++++ THE INPUT

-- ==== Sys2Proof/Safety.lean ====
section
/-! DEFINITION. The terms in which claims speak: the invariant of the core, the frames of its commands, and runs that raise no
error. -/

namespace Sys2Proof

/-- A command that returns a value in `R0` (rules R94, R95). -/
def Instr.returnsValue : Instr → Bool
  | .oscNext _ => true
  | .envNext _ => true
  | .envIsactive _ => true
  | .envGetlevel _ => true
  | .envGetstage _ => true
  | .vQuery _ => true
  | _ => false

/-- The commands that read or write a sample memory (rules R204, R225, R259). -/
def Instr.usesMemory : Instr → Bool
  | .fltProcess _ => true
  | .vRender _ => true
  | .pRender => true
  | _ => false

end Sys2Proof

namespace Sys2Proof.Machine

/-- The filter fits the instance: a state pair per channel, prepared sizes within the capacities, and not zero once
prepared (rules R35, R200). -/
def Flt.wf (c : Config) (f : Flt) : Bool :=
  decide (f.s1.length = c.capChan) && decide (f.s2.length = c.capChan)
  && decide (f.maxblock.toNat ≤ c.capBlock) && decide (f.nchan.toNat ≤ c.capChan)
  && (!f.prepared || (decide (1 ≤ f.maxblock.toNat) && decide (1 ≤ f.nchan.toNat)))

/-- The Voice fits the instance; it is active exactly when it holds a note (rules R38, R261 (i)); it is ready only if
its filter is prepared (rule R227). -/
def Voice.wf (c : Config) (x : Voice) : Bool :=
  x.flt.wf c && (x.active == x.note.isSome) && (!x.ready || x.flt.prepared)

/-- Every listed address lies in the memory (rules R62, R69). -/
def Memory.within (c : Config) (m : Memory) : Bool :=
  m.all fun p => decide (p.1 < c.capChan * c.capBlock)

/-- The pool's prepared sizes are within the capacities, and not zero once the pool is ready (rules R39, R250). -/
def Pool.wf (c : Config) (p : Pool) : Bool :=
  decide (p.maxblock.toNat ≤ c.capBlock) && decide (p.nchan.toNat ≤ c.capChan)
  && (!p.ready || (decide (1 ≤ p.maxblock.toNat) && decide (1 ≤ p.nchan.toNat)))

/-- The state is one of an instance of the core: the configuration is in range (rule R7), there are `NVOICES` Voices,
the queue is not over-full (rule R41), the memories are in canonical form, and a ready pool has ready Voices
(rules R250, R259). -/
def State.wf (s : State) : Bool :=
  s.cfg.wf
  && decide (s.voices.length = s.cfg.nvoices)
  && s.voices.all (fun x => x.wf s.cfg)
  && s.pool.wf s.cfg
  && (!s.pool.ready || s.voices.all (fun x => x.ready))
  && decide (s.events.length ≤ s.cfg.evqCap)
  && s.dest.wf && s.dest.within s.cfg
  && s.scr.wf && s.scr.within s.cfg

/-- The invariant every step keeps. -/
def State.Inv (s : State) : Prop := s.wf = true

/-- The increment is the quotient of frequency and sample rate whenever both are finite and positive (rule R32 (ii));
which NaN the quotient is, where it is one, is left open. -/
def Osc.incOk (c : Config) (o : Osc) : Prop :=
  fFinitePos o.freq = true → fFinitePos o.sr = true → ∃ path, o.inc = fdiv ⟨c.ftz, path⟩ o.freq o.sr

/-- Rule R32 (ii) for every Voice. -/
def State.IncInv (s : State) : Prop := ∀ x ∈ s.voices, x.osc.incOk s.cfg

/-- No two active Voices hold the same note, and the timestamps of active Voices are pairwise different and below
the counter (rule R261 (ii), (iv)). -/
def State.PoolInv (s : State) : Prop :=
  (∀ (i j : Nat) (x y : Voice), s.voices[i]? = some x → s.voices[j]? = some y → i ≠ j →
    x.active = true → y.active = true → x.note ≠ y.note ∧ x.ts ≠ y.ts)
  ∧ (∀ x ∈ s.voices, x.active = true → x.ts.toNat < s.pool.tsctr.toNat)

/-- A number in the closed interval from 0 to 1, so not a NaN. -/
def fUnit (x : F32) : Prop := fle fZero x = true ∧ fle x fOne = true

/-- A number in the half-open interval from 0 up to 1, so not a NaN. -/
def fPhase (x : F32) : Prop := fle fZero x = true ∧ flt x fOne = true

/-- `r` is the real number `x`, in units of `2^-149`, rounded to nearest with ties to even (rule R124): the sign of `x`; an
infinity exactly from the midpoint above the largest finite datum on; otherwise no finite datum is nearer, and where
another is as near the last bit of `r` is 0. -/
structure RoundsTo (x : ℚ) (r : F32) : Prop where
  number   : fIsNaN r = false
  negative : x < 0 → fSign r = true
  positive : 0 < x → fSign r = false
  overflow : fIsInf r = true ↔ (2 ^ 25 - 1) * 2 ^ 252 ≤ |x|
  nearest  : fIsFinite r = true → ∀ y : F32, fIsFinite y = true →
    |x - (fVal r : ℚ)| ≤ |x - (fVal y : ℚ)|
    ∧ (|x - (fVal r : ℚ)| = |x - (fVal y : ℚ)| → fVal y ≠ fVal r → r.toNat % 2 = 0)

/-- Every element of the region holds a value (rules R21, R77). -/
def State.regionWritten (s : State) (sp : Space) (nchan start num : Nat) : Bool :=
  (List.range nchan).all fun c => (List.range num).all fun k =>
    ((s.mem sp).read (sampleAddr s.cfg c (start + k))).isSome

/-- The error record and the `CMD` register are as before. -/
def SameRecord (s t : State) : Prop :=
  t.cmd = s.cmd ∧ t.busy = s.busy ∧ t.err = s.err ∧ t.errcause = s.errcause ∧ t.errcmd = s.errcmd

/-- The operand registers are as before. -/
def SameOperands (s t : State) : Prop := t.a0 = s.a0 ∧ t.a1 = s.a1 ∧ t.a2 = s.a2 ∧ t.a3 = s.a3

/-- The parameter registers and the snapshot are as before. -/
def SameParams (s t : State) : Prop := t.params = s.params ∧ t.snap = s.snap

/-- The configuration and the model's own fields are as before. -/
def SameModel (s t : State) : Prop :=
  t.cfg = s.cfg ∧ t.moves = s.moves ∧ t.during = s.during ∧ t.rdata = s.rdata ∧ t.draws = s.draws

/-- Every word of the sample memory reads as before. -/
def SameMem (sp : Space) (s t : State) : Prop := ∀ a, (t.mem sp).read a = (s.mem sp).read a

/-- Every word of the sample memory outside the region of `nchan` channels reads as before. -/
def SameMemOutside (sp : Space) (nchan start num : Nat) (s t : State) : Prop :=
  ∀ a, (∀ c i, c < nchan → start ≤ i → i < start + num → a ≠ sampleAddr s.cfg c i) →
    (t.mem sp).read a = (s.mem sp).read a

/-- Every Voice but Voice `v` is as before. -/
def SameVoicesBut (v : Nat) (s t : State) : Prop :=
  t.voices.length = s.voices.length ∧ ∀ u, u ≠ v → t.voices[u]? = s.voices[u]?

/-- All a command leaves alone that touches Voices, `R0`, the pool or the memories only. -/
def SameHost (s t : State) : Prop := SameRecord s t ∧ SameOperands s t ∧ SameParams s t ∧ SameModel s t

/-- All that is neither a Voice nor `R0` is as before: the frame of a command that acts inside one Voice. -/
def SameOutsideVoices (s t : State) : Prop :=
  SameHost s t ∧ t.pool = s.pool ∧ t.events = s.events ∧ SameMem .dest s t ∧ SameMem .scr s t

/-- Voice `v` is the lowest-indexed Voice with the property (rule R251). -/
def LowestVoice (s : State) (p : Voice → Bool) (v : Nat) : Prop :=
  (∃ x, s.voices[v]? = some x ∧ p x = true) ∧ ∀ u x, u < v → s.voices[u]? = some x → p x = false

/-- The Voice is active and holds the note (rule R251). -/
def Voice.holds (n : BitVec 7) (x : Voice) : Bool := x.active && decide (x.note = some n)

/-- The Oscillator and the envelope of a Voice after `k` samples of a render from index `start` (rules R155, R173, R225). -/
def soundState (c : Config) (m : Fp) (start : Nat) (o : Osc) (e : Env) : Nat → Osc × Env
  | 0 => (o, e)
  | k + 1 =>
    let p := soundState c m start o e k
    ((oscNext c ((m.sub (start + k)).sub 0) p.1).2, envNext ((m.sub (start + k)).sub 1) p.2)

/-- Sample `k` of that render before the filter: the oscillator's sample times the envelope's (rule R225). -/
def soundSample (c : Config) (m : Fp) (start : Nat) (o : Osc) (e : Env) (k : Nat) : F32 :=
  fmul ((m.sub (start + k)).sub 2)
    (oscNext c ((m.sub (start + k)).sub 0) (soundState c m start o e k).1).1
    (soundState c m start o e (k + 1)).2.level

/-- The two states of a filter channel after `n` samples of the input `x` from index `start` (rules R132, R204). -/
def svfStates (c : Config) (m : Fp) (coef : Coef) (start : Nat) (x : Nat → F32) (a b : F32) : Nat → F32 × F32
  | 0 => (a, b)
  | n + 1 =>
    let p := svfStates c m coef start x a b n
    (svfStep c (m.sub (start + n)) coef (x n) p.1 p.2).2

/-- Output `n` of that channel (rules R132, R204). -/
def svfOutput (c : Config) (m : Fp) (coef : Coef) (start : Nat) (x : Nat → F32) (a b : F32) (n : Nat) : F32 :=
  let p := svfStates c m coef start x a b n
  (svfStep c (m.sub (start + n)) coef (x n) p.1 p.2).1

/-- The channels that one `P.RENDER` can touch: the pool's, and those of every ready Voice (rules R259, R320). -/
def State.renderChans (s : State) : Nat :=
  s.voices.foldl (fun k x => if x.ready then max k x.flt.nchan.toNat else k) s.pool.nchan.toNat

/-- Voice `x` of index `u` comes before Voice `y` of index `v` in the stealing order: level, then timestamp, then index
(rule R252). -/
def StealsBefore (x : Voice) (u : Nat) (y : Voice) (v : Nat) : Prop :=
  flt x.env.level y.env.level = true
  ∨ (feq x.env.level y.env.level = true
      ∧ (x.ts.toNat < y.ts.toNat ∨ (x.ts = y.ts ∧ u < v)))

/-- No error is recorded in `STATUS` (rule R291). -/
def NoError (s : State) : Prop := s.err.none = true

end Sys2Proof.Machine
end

++++++++

**EXERCISE BRIEF**.
Using the entries above, return exactly the lines from the line with "x => x.ready))" to the line with "every Voice. -/", counting both of those lines.

**SOLUTION**.
  && (!s.pool.ready || s.voices.all (fun x => x.ready))
  && decide (s.events.length ≤ s.cfg.evqCap)
  && s.dest.wf && s.dest.within s.cfg
  && s.scr.wf && s.scr.within s.cfg

/-- The invariant every step keeps. -/
def State.Inv (s : State) : Prop := s.wf = true

/-- The increment is the quotient of frequency and sample rate whenever both are finite and positive (rule R32 (ii));
which NaN the quotient is, where it is one, is left open. -/
def Osc.incOk (c : Config) (o : Osc) : Prop :=
  fFinitePos o.freq = true → fFinitePos o.sr = true → ∃ path, o.inc = fdiv ⟨c.ftz, path⟩ o.freq o.sr

/-- Rule R32 (ii) for every Voice. -/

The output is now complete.